> Exercise goal:
Produce an exact copy of the lines below, starting at the first and ending with the line containing "theorem test_witness_runs_when_fetched : ∀".

> Exercise data:
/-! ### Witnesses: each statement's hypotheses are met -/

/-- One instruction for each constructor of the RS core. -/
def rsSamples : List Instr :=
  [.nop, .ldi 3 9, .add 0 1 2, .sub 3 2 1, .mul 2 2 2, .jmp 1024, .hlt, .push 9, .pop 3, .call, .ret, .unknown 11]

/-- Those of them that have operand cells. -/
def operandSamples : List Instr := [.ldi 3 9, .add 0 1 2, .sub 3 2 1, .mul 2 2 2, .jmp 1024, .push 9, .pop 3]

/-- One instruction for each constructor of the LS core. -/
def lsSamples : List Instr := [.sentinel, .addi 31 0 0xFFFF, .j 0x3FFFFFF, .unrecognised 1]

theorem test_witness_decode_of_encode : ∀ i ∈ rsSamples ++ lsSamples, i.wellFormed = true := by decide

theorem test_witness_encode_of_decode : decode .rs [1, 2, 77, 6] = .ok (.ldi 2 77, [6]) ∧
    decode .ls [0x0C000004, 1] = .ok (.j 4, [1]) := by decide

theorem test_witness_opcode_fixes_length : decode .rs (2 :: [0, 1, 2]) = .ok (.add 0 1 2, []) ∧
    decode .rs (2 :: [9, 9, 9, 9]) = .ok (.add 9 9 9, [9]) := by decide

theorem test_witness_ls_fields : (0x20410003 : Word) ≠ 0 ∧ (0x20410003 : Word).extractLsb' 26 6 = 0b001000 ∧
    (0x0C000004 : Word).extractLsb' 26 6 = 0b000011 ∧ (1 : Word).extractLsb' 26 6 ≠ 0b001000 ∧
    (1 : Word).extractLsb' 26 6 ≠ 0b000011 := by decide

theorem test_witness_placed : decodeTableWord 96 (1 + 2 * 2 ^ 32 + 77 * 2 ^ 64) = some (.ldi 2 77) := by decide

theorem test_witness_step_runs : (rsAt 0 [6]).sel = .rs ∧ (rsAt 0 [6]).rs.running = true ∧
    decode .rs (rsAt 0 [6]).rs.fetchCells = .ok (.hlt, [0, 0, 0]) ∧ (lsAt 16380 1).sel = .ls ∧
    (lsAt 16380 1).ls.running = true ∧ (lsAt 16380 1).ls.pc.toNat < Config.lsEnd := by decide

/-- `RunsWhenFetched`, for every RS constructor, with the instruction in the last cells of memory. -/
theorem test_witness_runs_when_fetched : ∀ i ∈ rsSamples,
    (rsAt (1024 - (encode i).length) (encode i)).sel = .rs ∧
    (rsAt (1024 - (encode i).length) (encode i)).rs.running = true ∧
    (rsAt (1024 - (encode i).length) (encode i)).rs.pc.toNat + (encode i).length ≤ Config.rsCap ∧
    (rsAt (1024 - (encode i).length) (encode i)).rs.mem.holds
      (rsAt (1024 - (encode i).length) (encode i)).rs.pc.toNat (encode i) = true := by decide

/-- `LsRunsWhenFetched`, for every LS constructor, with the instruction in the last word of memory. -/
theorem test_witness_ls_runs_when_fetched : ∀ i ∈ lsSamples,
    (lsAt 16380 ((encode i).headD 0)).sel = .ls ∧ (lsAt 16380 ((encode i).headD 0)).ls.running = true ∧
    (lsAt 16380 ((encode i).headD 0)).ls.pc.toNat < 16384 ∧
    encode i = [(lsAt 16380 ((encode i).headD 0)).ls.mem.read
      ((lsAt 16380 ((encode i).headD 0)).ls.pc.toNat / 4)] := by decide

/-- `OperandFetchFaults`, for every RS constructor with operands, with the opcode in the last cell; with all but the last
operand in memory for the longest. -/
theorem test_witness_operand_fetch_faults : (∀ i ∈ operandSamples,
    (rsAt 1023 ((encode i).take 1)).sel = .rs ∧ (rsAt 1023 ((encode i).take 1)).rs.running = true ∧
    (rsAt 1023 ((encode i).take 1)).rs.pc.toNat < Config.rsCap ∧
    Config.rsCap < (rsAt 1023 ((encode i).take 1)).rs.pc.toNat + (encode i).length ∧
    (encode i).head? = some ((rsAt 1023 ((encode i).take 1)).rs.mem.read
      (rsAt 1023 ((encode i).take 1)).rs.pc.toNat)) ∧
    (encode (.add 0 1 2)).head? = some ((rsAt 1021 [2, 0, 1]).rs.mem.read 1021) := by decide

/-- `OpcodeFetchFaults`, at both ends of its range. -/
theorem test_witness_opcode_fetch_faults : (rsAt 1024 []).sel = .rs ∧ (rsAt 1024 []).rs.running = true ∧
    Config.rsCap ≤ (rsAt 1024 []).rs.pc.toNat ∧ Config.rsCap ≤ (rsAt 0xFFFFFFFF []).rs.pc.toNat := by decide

> Task response:
/-! ### Witnesses: each statement's hypotheses are met -/

/-- One instruction for each constructor of the RS core. -/
def rsSamples : List Instr :=
  [.nop, .ldi 3 9, .add 0 1 2, .sub 3 2 1, .mul 2 2 2, .jmp 1024, .hlt, .push 9, .pop 3, .call, .ret, .unknown 11]

/-- Those of them that have operand cells. -/
def operandSamples : List Instr := [.ldi 3 9, .add 0 1 2, .sub 3 2 1, .mul 2 2 2, .jmp 1024, .push 9, .pop 3]

/-- One instruction for each constructor of the LS core. -/
def lsSamples : List Instr := [.sentinel, .addi 31 0 0xFFFF, .j 0x3FFFFFF, .unrecognised 1]

theorem test_witness_decode_of_encode : ∀ i ∈ rsSamples ++ lsSamples, i.wellFormed = true := by decide

theorem test_witness_encode_of_decode : decode .rs [1, 2, 77, 6] = .ok (.ldi 2 77, [6]) ∧
    decode .ls [0x0C000004, 1] = .ok (.j 4, [1]) := by decide

theorem test_witness_opcode_fixes_length : decode .rs (2 :: [0, 1, 2]) = .ok (.add 0 1 2, []) ∧
    decode .rs (2 :: [9, 9, 9, 9]) = .ok (.add 9 9 9, [9]) := by decide

theorem test_witness_ls_fields : (0x20410003 : Word) ≠ 0 ∧ (0x20410003 : Word).extractLsb' 26 6 = 0b001000 ∧
    (0x0C000004 : Word).extractLsb' 26 6 = 0b000011 ∧ (1 : Word).extractLsb' 26 6 ≠ 0b001000 ∧
    (1 : Word).extractLsb' 26 6 ≠ 0b000011 := by decide

theorem test_witness_placed : decodeTableWord 96 (1 + 2 * 2 ^ 32 + 77 * 2 ^ 64) = some (.ldi 2 77) := by decide

theorem test_witness_step_runs : (rsAt 0 [6]).sel = .rs ∧ (rsAt 0 [6]).rs.running = true ∧
    decode .rs (rsAt 0 [6]).rs.fetchCells = .ok (.hlt, [0, 0, 0]) ∧ (lsAt 16380 1).sel = .ls ∧
    (lsAt 16380 1).ls.running = true ∧ (lsAt 16380 1).ls.pc.toNat < Config.lsEnd := by decide

/-- `RunsWhenFetched`, for every RS constructor, with the instruction in the last cells of memory. -/
theorem test_witness_runs_when_fetched : ∀ i ∈ rsSamples,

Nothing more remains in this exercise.